Is this a problem? It's a bit of a problem. We designed the words files so that a non-expert could modify them and get more interesting sentences, but it is not possible to add new structures without some programming expertise. The code above is also fairly complex. For example, you need to make sure that the choice of numbers for percentages include the previous percentages.

A Partial Solution: Structural Expressions

One thing we can do to simplify this code is to rely on a strategy we've used previously: We can write list expressions that represent the structure of the string we want and then use our own evaluation procedure to turn those lists into strings. For example, we might represent a very simple sentence with the following structure:

'(join "The" space noun space intransitive-verb period)

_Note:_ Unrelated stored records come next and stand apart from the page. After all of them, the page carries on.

/-! `send` -/

@[simp] theorem Dev.send_clock (o : Output) : (s.send o).clock = s.clock := rfl
@[simp] theorem Dev.send_fresh (o : Output) : (s.send o).fresh = s.fresh := rfl
@[simp] theorem Dev.send_uses (o : Output) : (s.send o).uses = s.uses := rfl
@[simp] theorem Dev.send_regs (o : Output) : (s.send o).regs = s.regs := rfl
@[simp] theorem Dev.send_lc (o : Output) : (s.send o).lc = s.lc := rfl
@[simp] theorem Dev.send_frames (o : Output) : (s.send o).frames = s.frames := rfl
@[simp] theorem Dev.send_errors (o : Output) : (s.send o).errors = s.errors := rfl
@[simp] theorem Dev.send_fm (o : Output) : (s.send o).fm = s.fm := rfl
@[simp] theorem Dev.send_rm (o : Output) : (s.send o).rm = s.rm := rfl
@[simp] theorem Dev.send_lbm (o : Output) : (s.send o).lbm = s.lbm := rfl
@[simp] theorem Dev.send_staged (o : Output) : (s.send o).staged = s.staged := rfl
@[simp] theorem Dev.send_dirty (o : Output) : (s.send o).dirty = s.dirty := rfl
@[simp] theorem Dev.send_destages (o : Output) : (s.send o).destages = s.destages := rfl
@[simp] theorem Dev.send_fills (o : Output) : (s.send o).fills = s.fills := rfl
@[simp] theorem Dev.send_held (o : Output) : (s.send o).held = s.held := rfl
@[simp] theorem Dev.send_rteWait (o : Output) : (s.send o).rteWait = s.rteWait := rfl
@[simp] theorem Dev.send_linkWait (o : Output) : (s.send o).linkWait = s.linkWait := rfl
@[simp] theorem Dev.send_reads (o : Output) : (s.send o).reads = s.reads := rfl
@[simp] theorem Dev.send_poison (o : Output) : (s.send o).poison = s.poison := rfl
@[simp] theorem Dev.send_flips (o : Output) : (s.send o).flips = s.flips := rfl
@[simp] theorem Dev.send_mdc (o : Output) : (s.send o).mdc = s.mdc := rfl
@[simp] theorem Dev.send_fmc (o : Output) : (s.send o).fmc = s.fmc := rfl
@[simp] theorem Dev.send_mapLost (o : Output) : (s.send o).mapLost = s.mapLost := rfl
@[simp] theorem Dev.send_channels (o : Output) : (s.send o).channels = s.channels := rfl
@[simp] theorem Dev.send_regions (o : Output) : (s.send o).regions = s.regions := rfl
@[simp] theorem Dev.send_gens (o : Output) : (s.send o).gens = s.gens := rfl
@[simp] theorem Dev.send_quotas (o : Output) : (s.send o).quotas = s.quotas := rfl
@[simp] theorem Dev.send_sweeps (o : Output) : (s.send o).sweeps = s.sweeps := rfl
@[simp] theorem Dev.send_media (o : Output) : (s.send o).media = s.media := rfl
@[simp] theorem Dev.send_drives (o : Output) : (s.send o).drives = s.drives := rfl
@[simp] theorem Dev.send_image (o : Output) : (s.send o).image = s.image := rfl
@[simp] theorem Dev.send_imageMask (o : Output) : (s.send o).imageMask = s.imageMask := rfl
@[simp] theorem Dev.send_lostMaps (o : Output) : (s.send o).lostMaps = s.lostMaps := rfl
@[simp] theorem Dev.send_rebuild (o : Output) : (s.send o).rebuild = s.rebuild := rfl
@[simp] theorem Dev.send_regionLog (o : Output) : (s.send o).regionLog = s.regionLog := rfl
@[simp] theorem Dev.send_logWait (o : Output) : (s.send o).logWait = s.logWait := rfl
@[simp] theorem Dev.send_lds (o : Output) : (s.send o).lds = s.lds := rfl
@[simp] theorem Dev.send_does (o : Output) : (s.send o).does = s.does := rfl
@[simp] theorem Dev.send_heads (o : Output) : (s.send o).heads = s.heads := rfl
@[simp] theorem Dev.send_mgmt (o : Output) : (s.send o).mgmt = s.mgmt := rfl
@[simp] theorem Dev.send_loadLow (o : Output) : (s.send o).loadLow = s.loadLow := rfl
@[simp] theorem Dev.send_loadHigh (o : Output) : (s.send o).loadHigh = s.loadHigh := rfl
@[simp] theorem Dev.send_allowance (o : Output) : (s.send o).allowance = s.allowance := rfl
@[simp] theorem Dev.send_wabSince (o : Output) : (s.send o).wabSince = s.wabSince := rfl
@[simp] theorem Dev.send_learns (o : Output) : (s.send o).learns = s.learns := rfl
@[simp] theorem Dev.send_allocWait (o : Output) : (s.send o).allocWait = s.allocWait := rfl
@[simp] theorem Dev.send_waits (o : Output) : (s.send o).waits = s.waits := rfl
@[simp] theorem Dev.send_fmsDone (o : Output) : (s.send o).fmsDone = s.fmsDone := rfl
@[simp] theorem Dev.send_rnt (o : Output) : (s.send o).rnt = s.rnt := rfl
@[simp] theorem Dev.send_engines (o : Output) : (s.send o).engines = s.engines := rfl
@[simp] theorem Dev.send_stiPass (o : Output) : (s.send o).stiPass = s.stiPass := rfl
@[simp] theorem Dev.send_assocs (o : Output) : (s.send o).assocs = s.assocs := rfl
@[simp] theorem Dev.send_paused (o : Output) : (s.send o).paused = s.paused := rfl
@[simp] theorem Dev.send_txHeld (o : Output) : (s.send o).txHeld = s.txHeld := rfl
@[simp] theorem Dev.send_mirror (o : Output) : (s.send o).mirror = s.mirror := rfl
@[simp] theorem Dev.send_refPairs (o : Output) : (s.send o).refPairs = s.refPairs := rfl
@[simp] theorem Dev.send_refLog (o : Output) : (s.send o).refLog = s.refLog := rfl
@[simp] theorem Dev.send_round (o : Output) : (s.send o).round = s.round := rfl
@[simp] theorem Dev.send_island (o : Output) : (s.send o).island = s.island := rfl
@[simp] theorem Dev.send_rings (o : Output) : (s.send o).rings = s.rings := rfl
@[simp] theorem Dev.send_rq (o : Output) : (s.send o).rq = s.rq := rfl
@[simp] theorem Dev.send_takes (o : Output) : (s.send o).takes = s.takes := rfl
@[simp] theorem Dev.send_revokes (o : Output) : (s.send o).revokes = s.revokes := rfl
@[simp] theorem Dev.send_destroys (o : Output) : (s.send o).destroys = s.destroys := rfl
@[simp] theorem Dev.send_copies (o : Output) : (s.send o).copies = s.copies := rfl
@[simp] theorem Dev.send_hints (o : Output) : (s.send o).hints = s.hints := rfl
@[simp] theorem Dev.send_refRecv (o : Output) : (s.send o).refRecv = s.refRecv := rfl
@[simp] theorem Dev.send_skeins (o : Output) : (s.send o).skeins = s.skeins := rfl
@[simp] theorem Dev.send_row (o : Output) : (s.send o).row = s.row := rfl
@[simp] theorem Dev.send_fco (o : Output) : (s.send o).fco = s.fco := rfl
@[simp] theorem Dev.send_psq (o : Output) : (s.send o).psq = s.psq := rfl
@[simp] theorem Dev.send_cks (o : Output) : (s.send o).cks = s.cks := rfl
@[simp] theorem Dev.send_cal (o : Output) : (s.send o).cal = s.cal := rfl
@[simp] theorem Dev.send_out (o : Output) : (s.send o).out = o :: s.out := rfl

/-! `at` -/

@[simp] theorem Dev.at_clock (t : Nat) : (s.at t).clock = max s.clock t := rfl
@[simp] theorem Dev.at_fresh (t : Nat) : (s.at t).fresh = s.fresh := rfl
@[simp] theorem Dev.at_uses (t : Nat) : (s.at t).uses = s.uses := rfl
@[simp] theorem Dev.at_regs (t : Nat) : (s.at t).regs = s.regs := rfl
@[simp] theorem Dev.at_lc (t : Nat) : (s.at t).lc = s.lc := rfl
@[simp] theorem Dev.at_frames (t : Nat) : (s.at t).frames = s.frames := rfl
@[simp] theorem Dev.at_errors (t : Nat) : (s.at t).errors = s.errors := rfl
@[simp] theorem Dev.at_fm (t : Nat) : (s.at t).fm = s.fm := rfl
@[simp] theorem Dev.at_rm (t : Nat) : (s.at t).rm = s.rm := rfl
@[simp] theorem Dev.at_lbm (t : Nat) : (s.at t).lbm = s.lbm := rfl
@[simp] theorem Dev.at_staged (t : Nat) : (s.at t).staged = s.staged := rfl
@[simp] theorem Dev.at_dirty (t : Nat) : (s.at t).dirty = s.dirty := rfl
@[simp] theorem Dev.at_destages (t : Nat) : (s.at t).destages = s.destages := rfl
@[simp] theorem Dev.at_fills (t : Nat) : (s.at t).fills = s.fills := rfl
@[simp] theorem Dev.at_held (t : Nat) : (s.at t).held = s.held := rfl
@[simp] theorem Dev.at_rteWait (t : Nat) : (s.at t).rteWait = s.rteWait := rfl
@[simp] theorem Dev.at_linkWait (t : Nat) : (s.at t).linkWait = s.linkWait := rfl
@[simp] theorem Dev.at_reads (t : Nat) : (s.at t).reads = s.reads := rfl
@[simp] theorem Dev.at_poison (t : Nat) : (s.at t).poison = s.poison := rfl
@[simp] theorem Dev.at_flips (t : Nat) : (s.at t).flips = s.flips := rfl
@[simp] theorem Dev.at_mdc (t : Nat) : (s.at t).mdc = s.mdc := rfl
@[simp] theorem Dev.at_fmc (t : Nat) : (s.at t).fmc = s.fmc := rfl
@[simp] theorem Dev.at_mapLost (t : Nat) : (s.at t).mapLost = s.mapLost := rfl
@[simp] theorem Dev.at_channels (t : Nat) : (s.at t).channels = s.channels := rfl
@[simp] theorem Dev.at_regions (t : Nat) : (s.at t).regions = s.regions := rfl
@[simp] theorem Dev.at_gens (t : Nat) : (s.at t).gens = s.gens := rfl
@[simp] theorem Dev.at_quotas (t : Nat) : (s.at t).quotas = s.quotas := rfl
@[simp] theorem Dev.at_sweeps (t : Nat) : (s.at t).sweeps = s.sweeps := rfl
@[simp] theorem Dev.at_media (t : Nat) : (s.at t).media = s.media := rfl
@[simp] theorem Dev.at_drives (t : Nat) : (s.at t).drives = s.drives := rfl
@[simp] theorem Dev.at_image (t : Nat) : (s.at t).image = s.image := rfl
@[simp] theorem Dev.at_imageMask (t : Nat) : (s.at t).imageMask = s.imageMask := rfl
@[simp] theorem Dev.at_lostMaps (t : Nat) : (s.at t).lostMaps = s.lostMaps := rfl
@[simp] theorem Dev.at_rebuild (t : Nat) : (s.at t).rebuild = s.rebuild := rfl
@[simp] theorem Dev.at_regionLog (t : Nat) : (s.at t).regionLog = s.regionLog := rfl
@[simp] theorem Dev.at_logWait (t : Nat) : (s.at t).logWait = s.logWait := rfl
@[simp] theorem Dev.at_lds (t : Nat) : (s.at t).lds = s.lds := rfl
@[simp] theorem Dev.at_does (t : Nat) : (s.at t).does = s.does := rfl
@[simp] theorem Dev.at_heads (t : Nat) : (s.at t).heads = s.heads := rfl
@[simp] theorem Dev.at_mgmt (t : Nat) : (s.at t).mgmt = s.mgmt := rfl
@[simp] theorem Dev.at_loadLow (t : Nat) : (s.at t).loadLow = s.loadLow := rfl
@[simp] theorem Dev.at_loadHigh (t : Nat) : (s.at t).loadHigh = s.loadHigh := rfl
@[simp] theorem Dev.at_allowance (t : Nat) : (s.at t).allowance = s.allowance := rfl
@[simp] theorem Dev.at_wabSince (t : Nat) : (s.at t).wabSince = s.wabSince := rfl
@[simp] theorem Dev.at_learns (t : Nat) : (s.at t).learns = s.learns := rfl
@[simp] theorem Dev.at_allocWait (t : Nat) : (s.at t).allocWait = s.allocWait := rfl
@[simp] theorem Dev.at_waits (t : Nat) : (s.at t).waits = s.waits := rfl
@[simp] theorem Dev.at_fmsDone (t : Nat) : (s.at t).fmsDone = s.fmsDone := rfl
@[simp] theorem Dev.at_rnt (t : Nat) : (s.at t).rnt = s.rnt := rfl
@[simp] theorem Dev.at_engines (t : Nat) : (s.at t).engines = s.engines := rfl
@[simp] theorem Dev.at_stiPass (t : Nat) : (s.at t).stiPass = s.stiPass := rfl
@[simp] theorem Dev.at_assocs (t : Nat) : (s.at t).assocs = s.assocs := rfl
@[simp] theorem Dev.at_paused (t : Nat) : (s.at t).paused = s.paused := rfl
@[simp] theorem Dev.at_txHeld (t : Nat) : (s.at t).txHeld = s.txHeld := rfl
@[simp] theorem Dev.at_mirror (t : Nat) : (s.at t).mirror = s.mirror := rfl
@[simp] theorem Dev.at_refPairs (t : Nat) : (s.at t).refPairs = s.refPairs := rfl
@[simp] theorem Dev.at_refLog (t : Nat) : (s.at t).refLog = s.refLog := rfl
@[simp] theorem Dev.at_round (t : Nat) : (s.at t).round = s.round := rfl
@[simp] theorem Dev.at_island (t : Nat) : (s.at t).island = s.island := rfl
@[simp] theorem Dev.at_rings (t : Nat) : (s.at t).rings = s.rings := rfl
@[simp] theorem Dev.at_rq (t : Nat) : (s.at t).rq = s.rq := rfl
@[simp] theorem Dev.at_takes (t : Nat) : (s.at t).takes = s.takes := rfl
@[simp] theorem Dev.at_revokes (t : Nat) : (s.at t).revokes = s.revokes := rfl
@[simp] theorem Dev.at_destroys (t : Nat) : (s.at t).destroys = s.destroys := rfl
@[simp] theorem Dev.at_copies (t : Nat) : (s.at t).copies = s.copies := rfl
@[simp] theorem Dev.at_hints (t : Nat) : (s.at t).hints = s.hints := rfl
@[simp] theorem Dev.at_refRecv (t : Nat) : (s.at t).refRecv = s.refRecv := rfl
@[simp] theorem Dev.at_skeins (t : Nat) : (s.at t).skeins = s.skeins := rfl
@[simp] theorem Dev.at_row (t : Nat) : (s.at t).row = s.row := rfl
@[simp] theorem Dev.at_fco (t : Nat) : (s.at t).fco = s.fco := rfl
@[simp] theorem Dev.at_psq (t : Nat) : (s.at t).psq = s.psq := rfl
@[simp] theorem Dev.at_cks (t : Nat) : (s.at t).cks = s.cks := rfl
@[simp] theorem Dev.at_cal (t : Nat) : (s.at t).cal = s.cal := rfl
@[simp] theorem Dev.at_out (t : Nat) : (s.at t).out = s.out := rfl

More generally, we might represent the first sentence from the reading as

'(join (capitalize noun-phrase) space transitive-verb noun-phase period)

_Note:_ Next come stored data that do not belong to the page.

-- ==== Sys2Proof/Laws/Effects.lean ====
section
/-! SUPPORT. What a command can do, said once: an effect on the device and on the fuses, whatever waits and whatever has been sent;
and what a step can do. -/

namespace Sys2Proof.Machine

/-- The command is an effect `f` on the device and an effect `g` on the fuses, whatever waits and whatever has been sent; the fuses
change only in VDD_FUSE_REQUEST with the rail good while a COMMIT has asked for it. -/
def HasEffect (c : Instr) : Prop := ∃ (f : Fuses → Dev → Dev) (g : Fuses → Dev → Fuses),
  (∀ s : State, exec c s = .next (({ s with fuses := g s.fuses s.dev } : State).did (f s.fuses s.dev))) ∧
  ∀ fu d, g fu d = fu ∨ c = .vddFuseRequest true ∧ d.psq.fuse = true ∧ g fu d = fu.advance d.island.running

theorem HasEffect.of_on {c : Instr} {f : Dev → Dev} (h : ∀ s, exec c s = s.on f) : HasEffect c :=
  ⟨fun _ => f, fun fu _ => fu, h, fun _ _ => .inl rfl⟩

theorem HasEffect.of_onF {c : Instr} {f : Fuses → Dev → Dev} (h : ∀ s, exec c s = s.onF f) : HasEffect c :=
  ⟨f, fun fu _ => fu, h, fun _ _ => .inl rfl⟩

theorem vddFuseRequest_effect (good : Bool) : HasEffect (.vddFuseRequest good) := by
  refine ⟨fun fu d => if d.psq.fuse then d.fuseDone good ((if good then fu.advance d.island.running else fu) != fu)
      else if fu.lifecycle = 0 then d.fuseDone good false else d,
    fun fu d => if d.psq.fuse ∧ good then fu.advance d.island.running else fu, fun s => ?_, fun fu d => ?_⟩
  · show execVddFuseRequest good s = _
    unfold execVddFuseRequest
    by_cases h : s.dev.psq.fuse = true
    · cases good <;> simp [h, State.on]
    · by_cases k : s.fuses.lifecycle = 0 <;> simp [h, k, State.on]
  · cases good
    · simp
    · by_cases h : d.psq.fuse = true <;> simp [h]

How do we evaluate these structures? You may recall that we used a two-step process: First we evaluate all of the parameters to a procedure (e.g., the noun-phrase that is a parameter to capitalize) and then we apply the procedure to those parameters.

;;; Procedure:
;;;   build
;;; Parameters:
;;;   structure, the description of a text structure
;;; Purpose:
;;;   Convert the structure into a "random" string.
;;; Produces:
;;;   text, the constructed string
;;; Preconditions:
;;;   structure is either:
;;;   (1) a string;
;;;   (2) a symbol; or
;;;   (3) a list of structures.
;;;   This form is not verified.
(define build
  (letrec ((build-all
            (lambda (structures)
               (if (null? structures)
                   null
                   (cons (build (car structures)) 
                         (build-all (cdr structures)))))))
    (lambda (structure)
      (cond
        ; Strings we accept verbatim
        ((string? structure) structure)
        ; Symbols we translate accordingly
        ((symbol? structure) (build-from-symbol structure))
        ; Lists require us to build the arguments recursively and then
        ; apply the procedure
        (else (apply-procedure (car structure) 
                               (build-all (cdr structure))))))))

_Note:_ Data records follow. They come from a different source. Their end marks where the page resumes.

-- ==== Sys2Proof/Tests/Slice0.lean ====
section
/-! SUPPORT. Tests of the model on small states: ill-formed commands that the check refuses, worked examples of the spec, and for every
statement with hypotheses a state and operands that meet them (`witness_<statement>`, one group of conjuncts per clause). -/

namespace Sys2Proof.Tests
open Sys2Proof Sys2Proof.Machine
set_option maxRecDepth 4000
set_option exponentiation.threshold 700

/-! ## States that the tests share -/

/-- The machine after its first power with another device. -/
def at_ (d : Dev) : State := { State.reset with dev := d }

/-- A region of one extent, attached to LD 0. -/
def reg0 : Region :=
  { base := 0, size := 1, tenant := 0, slot := none, twin := false, mirror := false, policy := 0, gen := 1, attached := [0] }

/-- Port 0 with its one head up, two LDs, region 0 attached to LD 0 and decoded at host address 0. -/
def hosted : Dev :=
  let d := (Dev.reset.setBit (Reg.HP.PORT_CFG.ENABLE 0) true).set (Reg.HP.HEAD_CFG.LD_CNT 0 0) 2
  let d := (d.set (Reg.HP.LINK_STS.RATE 0 0) 5).set (Reg.HP.LINK_STS.WIDTH 0 0) 16
  let d := (d.setBit (Reg.HP.LINK_STS.MEM_EN 0 0) true).setBit (Reg.HP.LINK_STS.MEM_ACTIVE 0 0) true
  let l : Ld := { decoders := ⟨[(0, { size := 2 ^ 30, committed := true })]⟩, extents := ⟨[(0, 1)]⟩ }
  { d with regions := ⟨[(0, reg0)]⟩, gens := ⟨[(0, 1)]⟩, lds := ⟨[(0, l)]⟩ }

/-! ## Witnesses: the queue, the fuses and the stores -/

/-- A COMMIT waits for VDD_FUSE, and the running image has versions 5 and 7. -/
def fusing : State :=
  let i : Island := { running := { wsvn := 5, asvn := 7 } }
  at_ { Dev.reset with psq := { fuse := true }, island := i }

theorem witness_StepRunsFrontCommand : ∃ t, exec (.vddFuseRequest true) fusing = .next t := ⟨_, rfl⟩
theorem witness_EmptyQueueLetsTimePass : State.reset.pending = [] := rfl
theorem witness_EveryQueueIsCarriedOut : 0 ≤ (fusing.offer .vaonLow).pending.length ∧ 1 ≤ (fusing.offer .vaonLow).pending.length := by decide
theorem witness_CommandsIgnoreTheQueueAndTheLog : let u := fusing.offer .vaonLow
    fusing.dev = u.dev ∧ fusing.fuses = u.fuses ∧ fusing.pending ≠ u.pending := ⟨rfl, rfl, fun h => absurd (congrArg List.length h) (by decide)⟩
theorem witness_SentStaysSent : ∃ t, Host.Core.run core 2 (fusing.offer (.vddFuseRequest true)) = .next t := ⟨_, rfl⟩
theorem witness_StepLeavesNoOutputBehind : ∃ t, step (fusing.offer (.vddFuseRequest true)) = .next t ∧ quiet t := ⟨_, rfl, rfl⟩
theorem witness_FuseVersionsNeverFall : let s := fusing.offer (.vddFuseRequest true)
    ∃ t, step s = .next t ∧ fuseRange s ∧ t.fuses ≠ s.fuses :=
  ⟨_, rfl, by unfold fuseRange; decide, by decide⟩
theorem witness_WaitingCommandsStayWellFormed : let s := fusing.offer (.vddFuseRequest true)
    ∃ t, step s = .next t ∧ s.pending.all Instr.wf = true := ⟨_, rfl, by decide⟩
theorem witness_DramLineWriteReadsBack :
    (63 : Nat) < 64 ∧ ((5, 0) : Nat × Nat) ≠ (5, 63) ∧ (Dev.reset.setFrameLn 5 63 { st := .dirty }).memWf = true := by decide
theorem witness_FieldAndEventFrame : Reg.PSQ.STS.STATE.key ≠ Reg.PSQ.STS.STEP.key ∧
    Reg.PSQ.STS.STATE.key ≠ Reg.ROW.LOST.COUNT.key ∧ Reg.PSQ.STS.STATE.key ≠ Reg.ROW.LOST.SAT.key := by decide

/-! ## Witnesses: mailboxes and the Fabric Manager -/

theorem witness_MailboxReportsAnswer :
    quiet (at_ hosted) ∧ hosted.mboxOn 0 = true ∧ hosted.allAttached 0 0 1 = true ∧ hosted.allAttached 0 (512 * 64) 1 = false := by
  and_intros <;> first | decide | rfl
theorem witness_MailboxWritesItsLd : quiet (at_ hosted) ∧ hosted.mboxOn 1 = true ∧ (0 : Nat) ≠ 1 := by
  and_intros <;> first | decide | rfl
theorem witness_ClosedMailboxTakesNothing : quiet (at_ hosted) ∧ hosted.mboxOn 2 = false := by
  and_intros <;> first | decide | rfl
theorem witness_MailboxPoison : quiet (at_ hosted) ∧ hosted.mboxOn 0 = true ∧ hosted.regionAt (granOf 5) = some (0, reg0) ∧
    hosted.headOfGld 0 = some 0 ∧ reg0.attached.contains 0 = true ∧ hosted.mboxOn 1 = true ∧ hosted.headOfGld 1 = some 0 ∧
    reg0.attached.contains 1 = false := by
  and_intros <;> first | decide | rfl

/-- An open offer of region 0 to LD 1 by the Fabric Manager, and a release of region 0 pending at LD 0. -/
def offering : Dev :=
  let o : Offer := { gen := 1, opened := 0, issuer := .fm }
  let p : PendingRelease := { gen := 1, opened := 0, forced := false }
  (hosted.setLd 1 { offers := ⟨[(0, o)]⟩ }).setLd 0 { hosted.ld 0 with releases := ⟨[(0, p)]⟩ }
theorem witness_CapacityChangesHands :
    let o : Offer := { gen := 1, opened := 0, issuer := .fm }
    quiet (at_ offering) ∧ offering.mboxOn 1 = true ∧ offering.mboxOn 0 = true ∧
    offering.offerAt 1 0 (2 ^ 21) = some (0, o) ∧ offering.oldestOffer 1 = some (0, o) ∧
    (offering.regions.list.find? fun e => e.2.base * 2 ^ 21 == 0 && e.2.size * 2 ^ 21 == 2 ^ 21) = some (0, reg0) ∧
    reg0.attached.contains 0 = true ∧ (offering.ld 1).offers.get? 0 = some o ∧ o.issuer = .fm ∧
    (offering.ld 0).releases.get? 0 = some { gen := 1, opened := 0, forced := false } := by
  and_intros <;> first | decide | rfl
theorem witness_FmReportsAnswer : quiet (at_ hosted) ∧ hosted.fmOn 16 = true ∧ hosted.fmOn 0 = true ∧ (15 : Nat) < 16 ∧ (63 : Nat) < 64 := by
  and_intros <;> first | decide | rfl
theorem witness_FmChangesAnswer : quiet (at_ hosted) ∧ hosted.fmOn 16 = true ∧ (100 : Nat) ≤ 100 ∧ (100 : Nat) < 101 ∧ (99 : Nat) < 100 ∧
    (255 : Nat) < 256 ∧ (63 : Nat) < 64 ∧ (7 : Nat) < 8 ∧ (0 : Nat) ≠ 2 ^ 21 := by
  and_intros <;> first | decide | rfl
theorem witness_FmMovesCapacityAndTunnels :
    quiet (at_ hosted) ∧ hosted.fmOn 16 = true ∧ hosted.regions.get? 0 = some reg0 ∧ (1 : Nat) < 64 ∧
    (let r : Region := { reg0 with attached := [] }
     let d : Dev := { hosted with regions := ⟨[(0, r)]⟩ }
     let i : Island := { store := { bind := ⟨[(1, 0)]⟩ } }
     d.regions.get? 0 = some r ∧ ({ d with island := i } : Dev).offerFault 1 0 r = none) ∧
    reg0.attached.contains 0 = true ∧ (hosted.ld 0).releases.has 0 = false ∧ hosted.headOn 0 = true ∧ 2 ≤ hosted.ldCnt 0 := by
  and_intros <;> first | decide | rfl

/-! ## Witnesses: the Stitcher -/

/-- Engine 0 RUNNING at stitch 0 of a pattern of 2, the word at 0 being `w`. -/
def stitching (w : BitVec 64) : Dev :=
  let d := (hosted.set (Reg.ENG.STS.STATE 0) 2).set (Reg.ENG.STS.LEN 0) 2
  { d with engines := ⟨[(0, { pattern := ⟨[(0, w)]⟩ })]⟩ }
/-- The word of an opcode with further bits. -/
def word (op rest : Nat) : BitVec 64 := BitVec.ofNat 64 (op * 2 ^ 58 + rest)
theorem atStitch_stitching (op rest : Nat) (h : (stitching (word op rest)).engState 0 = 2 ∧ (stitching (word op rest)).engPc 0 <
    (stitching (word op rest)).engLen 0 ∧ opOf (word op rest) = op) : atStitch (at_ (stitching (word op rest))) 0 op (word op rest) :=
  ⟨⟨by decide, h.1, h.2.1, rfl, h.2.2⟩, Nat.le_refl 0⟩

Note that we've added a new trick. In the evaluation strategy we used previously, we only accepted strings and lists. We now accept symbols, too, but then rely on a helper, build-from-symbol to do something with those symbols.

(define build-from-symbol
  (lambda (symbol)
    (cond
      ((eq? symbol 'adjective) (generate-part-of-speech 'adjective))
      ((eq? symbol 'article) (generate-part-of-speech 'article))
      ((eq? symbol 'exclamation) (generate-part-of-speech 'exclamation))
      ((eq? symbol 'intransitive-verb) (generate-part-of-speech 'iverb))
      ((eq? symbol 'name) (generate-part-of-speech 'name))
      ((eq? symbol 'noun) (generate-part-of-speech 'noun))
      ((eq? symbol 'transitive-verb) (generate-part-of-speech 'tverb))
      ((eq? symbol 'period) ".")
      ((eq? symbol 'space) " ")
      (else (symbol->string symbol)))))

We also need to write apply-procedure. It uses a similar technique to build-from-symbol. That is, it also checks the symbol (this time, the name of the procedure) and makes a decision as to what to do depending on the name of the procedure. It differs in that it potentially uses the parameters in doing whatever it is.

We'll start by supporting two basic procedures, join, which joins all the strings in a list, and capitalize, which capitalizes a string. (Note that since the second parameter of apply-procedure is a list, we'll need to grab the first element of the list.)

(define apply-procedure
  (lambda (proc params)
    (cond
      ((eq? proc 'join) (join params))
      ((eq? proc 'capitalize) (capitalize (car params)))
      (else (symbol->string proc)))))

You should have written capitalize in the first lab. If you did not, here's one version.

(define capitalize
  (lambda (str)
    (string-append (string (char-upcase (string-ref str 0)))
                   (substring str 1 (string-length str)))))

The join procedure simply recurses over the parameters, joining them together with string-append.

(define join
  (lambda (strings)
    (if (null? strings)
        ""
        (string-append (car strings) (join (cdr strings))))))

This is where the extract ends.